Environment requirements

  • A Linux environment (Ubuntu suggested) capable of calling Azure APIs.
  • Support for other Linux distros, for example, RedHat, Mariner, etc. depends on being able to install the necessary tooling. See Install Dependencies section.
    • Any machine that has the required packages installed should be able to use the scripts.
  • Knowledge of networks to use for the test.
    • Networks to use for the test are specified in a "networks-blueprint.yml" file, see Input Configuration.
  • A way to download the IRT release package, for example, curl, wget, etc.
  • The ability to create a service principal with the correct roles.
  • The ability to read secrets from the KeyVault, see Service Principal section for more details.
  • The ability to create security groups in your Active Directory tenant.

Input configuration

Start by building your input file. The IRT tarball provides irt-input.example.yml as an example. Download the tarball by following the instructions. The example values will not work for your instances. You need to manually change them and rename the file to irt-input.yml. We provide the example input file as a stub to help you configure new input files. The example outlines overridable values and their usage. The One Time Setup assists you in setting input values by writing key/value pairs to the config file as they execute.

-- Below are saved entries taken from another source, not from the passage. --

/-! ## The state after reset -/

@[simp] theorem State.resetOn_platform (p : Platform) : (State.resetOn p).platform = p := rfl
@[simp] theorem State.resetOn_seq (p : Platform) : (State.resetOn p).seq = .idle := rfl
@[simp] theorem State.resetOn_err (p : Platform) : (State.resetOn p).err = .none := rfl
@[simp] theorem State.resetOn_cmd (p : Platform) : (State.resetOn p).cmd = 0 := rfl
@[simp] theorem State.resetOn_lenA (p : Platform) : (State.resetOn p).lenA = 0 := rfl
@[simp] theorem State.resetOn_lenB (p : Platform) : (State.resetOn p).lenB = 0 := rfl
@[simp] theorem State.resetOn_outLen (p : Platform) : (State.resetOn p).outLen = 0 := rfl
@[simp] theorem State.resetOn_srcALo (p : Platform) : (State.resetOn p).srcALo = 0 := rfl
@[simp] theorem State.resetOn_srcAHi (p : Platform) : (State.resetOn p).srcAHi = 0 := rfl
@[simp] theorem State.resetOn_srcBLo (p : Platform) : (State.resetOn p).srcBLo = 0 := rfl
@[simp] theorem State.resetOn_srcBHi (p : Platform) : (State.resetOn p).srcBHi = 0 := rfl
@[simp] theorem State.resetOn_dstLo (p : Platform) : (State.resetOn p).dstLo = 0 := rfl
@[simp] theorem State.resetOn_dstHi (p : Platform) : (State.resetOn p).dstHi = 0 := rfl
@[simp] theorem State.resetOn_irqEn (p : Platform) : (State.resetOn p).irqEn = 0 := rfl
@[simp] theorem State.resetOn_irqStat (p : Platform) : (State.resetOn p).irqStat = 0 := rfl
@[simp] theorem State.resetOn_errAddr (p : Platform) : (State.resetOn p).errAddr = 0 := rfl
@[simp] theorem State.resetOn_mem (p : Platform) : (State.resetOn p).mem = [] := rfl
@[simp] theorem State.resetOn_raced (p : Platform) : (State.resetOn p).raced = false := rfl
@[simp] theorem State.resetOn_unclean (p : Platform) : (State.resetOn p).unclean = [] := rfl
@[simp] theorem State.resetOn_stale (p : Platform) : (State.resetOn p).stale = [] := rfl
@[simp] theorem State.resetOn_unseen (p : Platform) : (State.resetOn p).unseen = [] := rfl
@[simp] theorem State.resetOn_peers (p : Platform) : (State.resetOn p).peers = [] := rfl
@[simp] theorem State.resetOn_script (p : Platform) : (State.resetOn p).script = [] := rfl
@[simp] theorem State.resetOn_hostData (p : Platform) : (State.resetOn p).hostData = 0 := rfl
@[simp] theorem State.resetOn_draws (p : Platform) : (State.resetOn p).draws = 0 := rfl

end Sys2Proof.Machine
end

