-- ==== Sys2Proof/Laws/Trig.lean ====
section
/-!
SUPPORT. The generator's cosine is RNE of the exact cosine (Machine/Trig.lean, 40_datapath.md R130): the error of
the series and of π is below the bracket's width, and what both ends of a bracket round to is the rounding of
every real number between them.
-/

namespace Sys2Proof.Machine

/-! ## The series -/

/-- The nested series is the cosine's Taylor polynomial, as a fraction with a positive denominator. -/
theorem cosSeries_eq (x2 y2 : ℤ) (hy : 0 < y2) : ∀ n j,
    0 < (cosSeries x2 y2 n j).2 ∧
    ((cosSeries x2 y2 n j).1 : ℝ) / (cosSeries x2 y2 n j).2 =
      ∑ k ∈ Finset.range (n + 1), (-1 : ℝ) ^ k * ((x2 : ℝ) / y2) ^ k * (j.factorial / (j + 2 * k).factorial) := by
  intro n
  induction n with
  | zero => intro j; simp [cosSeries, Nat.factorial_ne_zero]
  | succ n ih =>
    intro j
    obtain ⟨hb, he⟩ := ih (j + 2)
    rw [cosSeries]
    generalize cosSeries x2 y2 n (j + 2) = p at *
    obtain ⟨a, b⟩ := p
    simp only at hb he ⊢
    have hj : (0 : ℤ) < (((j + 1) * (j + 2) : ℕ) : ℤ) := by positivity
    refine ⟨by positivity, ?_⟩
    have hbr : (0 : ℝ) < b := by exact_mod_cast hb
    have hyr : (0 : ℝ) < y2 := by exact_mod_cast hy
    have step : ((((((j + 1) * (j + 2) : ℕ) : ℤ) * y2 * b - x2 * a : ℤ)) : ℝ)
        / (((((j + 1) * (j + 2) : ℕ) : ℤ) * y2 * b : ℤ) : ℝ)
        = 1 - (x2 : ℝ) / y2 / ((j + 1) * (j + 2)) * ((a : ℝ) / b) := by
      push_cast
      field_simp
    rw [step, he]
    conv_rhs => rw [Finset.sum_range_succ']
    rw [Finset.mul_sum]
    have h0 : ((-1 : ℝ) ^ 0 * ((x2 : ℝ) / y2) ^ 0 * (j.factorial / (j + 2 * 0).factorial)) = 1 := by
      simp [Nat.factorial_ne_zero]
    rw [h0, sub_eq_add_neg, add_comm, ← Finset.sum_neg_distrib]
    refine congrArg (· + 1) (Finset.sum_congr rfl fun k _ => ?_)
    have hf : ((j + 2).factorial : ℝ) = (j + 2) * ((j + 1) * j.factorial) := by
      rw [show j + 2 = j + 1 + 1 from rfl, Nat.factorial_succ, Nat.factorial_succ]; push_cast; ring
    rw [show j + 2 * (k + 1) = j + 2 + 2 * k by ring, hf, pow_succ, pow_succ]
    field_simp

/-- The real part of the exponential's partial sum at i·y. -/
theorem exp_sum_re (y : ℝ) (n : ℕ) :
    (∑ m ∈ Finset.range (2 * n), ((y : ℂ) * Complex.I) ^ m / (m.factorial : ℂ)).re =
      ∑ k ∈ Finset.range n, (-1 : ℝ) ^ k * (y ^ 2) ^ k / (2 * k).factorial := by
  induction n with
  | zero => simp
  | succ n ih =>
    rw [show 2 * (n + 1) = 2 * n + 1 + 1 by ring, Finset.sum_range_succ, Finset.sum_range_succ,
      Complex.add_re, Complex.add_re, ih, Finset.sum_range_succ]
    have hI : Complex.I ^ (2 * n) = ((-1 : ℝ) ^ n : ℝ) := by
      rw [pow_mul, Complex.I_sq]; push_cast; ring
    have e1 : (((y : ℂ) * Complex.I) ^ (2 * n) / ((2 * n).factorial : ℂ)).re
        = (-1 : ℝ) ^ n * (y ^ 2) ^ n / (2 * n).factorial := by
      rw [mul_pow, hI]
      have : ((y : ℂ) ^ (2 * n) * (((-1 : ℝ) ^ n : ℝ) : ℂ)) / ((2 * n).factorial : ℂ)
          = (((-1 : ℝ) ^ n * (y ^ 2) ^ n / (2 * n).factorial : ℝ) : ℂ) := by
        push_cast; rw [← pow_mul]; ring
      rw [this, Complex.ofReal_re]
    have e2 : (((y : ℂ) * Complex.I) ^ (2 * n + 1) / ((2 * n + 1).factorial : ℂ)).re = 0 := by
      rw [mul_pow, pow_succ Complex.I, hI]
      have : ((y : ℂ) ^ (2 * n + 1) * ((((-1 : ℝ) ^ n : ℝ) : ℂ) * Complex.I)) / ((2 * n + 1).factorial : ℂ)
          = ((y ^ (2 * n + 1) * (-1 : ℝ) ^ n / (2 * n + 1).factorial : ℝ) : ℂ) * Complex.I := by
        push_cast; ring
      rw [this, Complex.re_ofReal_mul, Complex.I_re, mul_zero]
    rw [e1, e2, add_zero]

/-- The cosine's Taylor polynomial with n terms, for an angle of at most 1.58. -/
theorem cos_taylor (y : ℝ) (h0 : 0 ≤ y) (h : y ≤ 1.58) (n : ℕ) (hn : 2 ≤ n) :
    |Real.cos y - ∑ k ∈ Finset.range n, (-1 : ℝ) ^ k * (y ^ 2) ^ k / (2 * k).factorial| ≤
      1.58 ^ (2 * n) / ((2 * n).factorial : ℝ) * 2 := by
  have hy : ‖(y : ℂ) * Complex.I‖ = y := by simp [abs_of_nonneg h0]
  have hN : (4 : ℝ) ≤ ((2 * n : ℕ) : ℝ) := by exact_mod_cast (by omega : 4 ≤ 2 * n)
  have hb := Complex.exp_bound' (x := (y : ℂ) * Complex.I) (n := 2 * n) (by
    rw [hy, div_le_iff₀ (by positivity), Nat.cast_succ]; linarith)
  rw [hy] at hb
  have hre := (Complex.abs_re_le_norm _).trans hb
  rw [Complex.sub_re, exp_sum_re, Complex.exp_ofReal_mul_I_re] at hre
  refine hre.trans ?_
  have hp : y ^ (2 * n) ≤ 1.58 ^ (2 * n) := pow_le_pow_left₀ h0 h _
  gcongr

/-- The nested series at (P/S)·q as the Taylor polynomial. -/
theorem cosPoly_value (P S : ℤ) (hS : 0 < S) (n : ℕ) (q : ℚ) :
    0 < (cosPoly P S n q).2 ∧
    ((cosPoly P S n q).1 : ℝ) / (cosPoly P S n q).2 =
      ∑ k ∈ Finset.range (n + 1), (-1 : ℝ) ^ k * (((P : ℝ) / S * q) ^ 2) ^ k / (2 * k).factorial := by
  have hden : (0 : ℤ) < q.den := by exact_mod_cast q.den_pos
  obtain ⟨hpos, heq⟩ := cosSeries_eq ((P * q.num) * (P * q.num)) ((S * q.den) * (S * q.den))
    (by positivity) n 0
  refine ⟨hpos, heq.trans (Finset.sum_congr rfl fun k _ => ?_)⟩
  have hX : ((((P * q.num) * (P * q.num) : ℤ)) : ℝ) / ((((S * q.den) * (S * q.den) : ℤ)) : ℝ)
      = ((P : ℝ) / S * q) ^ 2 := by
    have hq : (q : ℝ) = (q.num : ℝ) / q.den := by exact_mod_cast (Rat.num_div_den q).symm
    have hd : (q.den : ℝ) ≠ 0 := by exact_mod_cast q.den_ne_zero
    have hs : (S : ℝ) ≠ 0 := by exact_mod_cast hS.ne'
    rw [hq]
    push_cast
    field_simp
  rw [hX, Nat.factorial_zero, Nat.zero_add]
  push_cast
  ring

/-- `cosPoly` is near the cosine of (π/2)·q: with P/S at most π/2 and within e of it, and a last term below e, it
is within 2e. -/
theorem cosPoly_near (P S : ℤ) (n : ℕ) (e : ℝ) (hn : 1 ≤ n) (hP : 0 ≤ P) (hS : 0 < S)
    (hc : (P : ℝ) / S ≤ Real.pi / 2) (hd : Real.pi / 2 ≤ (P : ℝ) / S + e)
    (hlast : 1.58 ^ (2 * (n + 1)) / ((2 * (n + 1)).factorial : ℝ) * 2 ≤ e)
    (q : ℚ) (h0 : 0 ≤ q) (h1 : q ≤ 1) :
    0 < (cosPoly P S n q).2 ∧
    |((cosPoly P S n q).1 : ℝ) / (cosPoly P S n q).2 - Real.cos (Real.pi / 2 * q)| ≤ 2 * e := by
  obtain ⟨hpos, hval⟩ := cosPoly_value P S hS n q
  refine ⟨hpos, ?_⟩
  rw [hval]
  have q0 : (0 : ℝ) ≤ q := by exact_mod_cast h0
  have q1 : (q : ℝ) ≤ 1 := by exact_mod_cast h1
  have hc0 : (0 : ℝ) ≤ (P : ℝ) / S :=
    div_nonneg (by exact_mod_cast hP) (by exact_mod_cast hS.le)
  have he0 : 0 ≤ e := le_trans (by positivity) hlast
  generalize (P : ℝ) / S = c at *
  have hyle : c * q ≤ Real.pi / 2 * q := by gcongr
  have hdist : |c * q - Real.pi / 2 * q| ≤ e := by
    rw [abs_sub_comm, abs_of_nonneg (by linarith), ← sub_mul]
    have : (Real.pi / 2 - c) * q ≤ e * 1 := mul_le_mul (by linarith) q1 q0 he0
    linarith
  have ht := (cos_taylor (c * q) (by positivity) (by nlinarith [Real.pi_pos, Real.pi_lt_d2]) (n + 1)
    (by omega)).trans hlast
  have hcos := (Real.abs_cos_sub_cos_le (c * q) (Real.pi / 2 * q)).trans hdist
  rw [abs_sub_comm] at ht
  exact (abs_sub_le _ (Real.cos (c * q)) _).trans (by linarith)

/-- The first bracket's π/2 is below the exact one by less than 2^-252. -/
theorem halfPi_bounds : (piBits : ℝ) / 2 ^ 257 ≤ Real.pi / 2 ∧
    Real.pi / 2 ≤ (piBits : ℝ) / 2 ^ 257 + 1 / 2 ^ 252 := by
  obtain ⟨plo, phi⟩ := piBits_bounds
  generalize (piBits : ℝ) = P at *
  have e257 : P / 2 ^ 257 = P / 2 ^ 256 / 2 := by rw [div_div, ← pow_succ]
  have e256 : (P + 1) / 2 ^ 256 = P / 2 ^ 256 + 1 / 2 ^ 256 := by ring
  have esm : (1 : ℝ) / 2 ^ 256 ≤ 1 / 2 ^ 252 := by
    apply one_div_pow_le_one_div_pow_of_le <;> norm_num
  rw [e256] at phi
  rw [e257]
  constructor
  · linarith
  · have : (0 : ℝ) < 1 / 2 ^ 252 := by positivity
    linarith

/-- The first bracket's centre is within 2^-trigBits of the exact cosine. -/
theorem cosPoly_first (q : ℚ) (h0 : 0 ≤ q) (h1 : q ≤ 1) :
    0 < (cosPoly piBits halfPiScale 31 q).2 ∧
    |((cosPoly piBits halfPiScale 31 q).1 : ℝ) / (cosPoly piBits halfPiScale 31 q).2 - Real.cos (Real.pi / 2 * q)|
      ≤ 1 / 2 ^ trigBits := by
  have hs : halfPiScale = 2 ^ 257 := by decide
  have hc : (((piBits : ℕ) : ℤ) : ℝ) / (halfPiScale : ℝ) = (piBits : ℝ) / 2 ^ 257 := by
    rw [hs, Int.cast_pow, Int.cast_ofNat, Int.cast_natCast]
  obtain ⟨hpos, h⟩ := cosPoly_near piBits halfPiScale 31 (1 / 2 ^ 252) (by norm_num) (by positivity)
    (by rw [hs]; positivity)
    (by rw [hc]; exact halfPi_bounds.1) (by rw [hc]; exact halfPi_bounds.2) (by norm_num [Nat.factorial]) q h0 h1
  exact ⟨hpos, h.trans (by norm_num [trigBits])⟩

You can provide the network information in a networks-blueprint.yml file, similar to the networks-blueprint.example.yml that we provide, or append it to the irt-input.yml file. The networks-blueprint.example.yml defines the schema for IRT. The test creates the networks, so provide network details that aren't in use. Currently, IRT has the following network requirements:

  • Three (3) L3 Networks
    • Two (2) of them with MTU 1500
    • One (1) of them with MTU 9000 and shouldn't have a fabric_asn attribute
  • One (1) Trunked Network
  • All VLANs should be greater than 500

One time setup

Download IRT

IRT is distributed via tarball from the release section of the nexus-samples GitHub repo.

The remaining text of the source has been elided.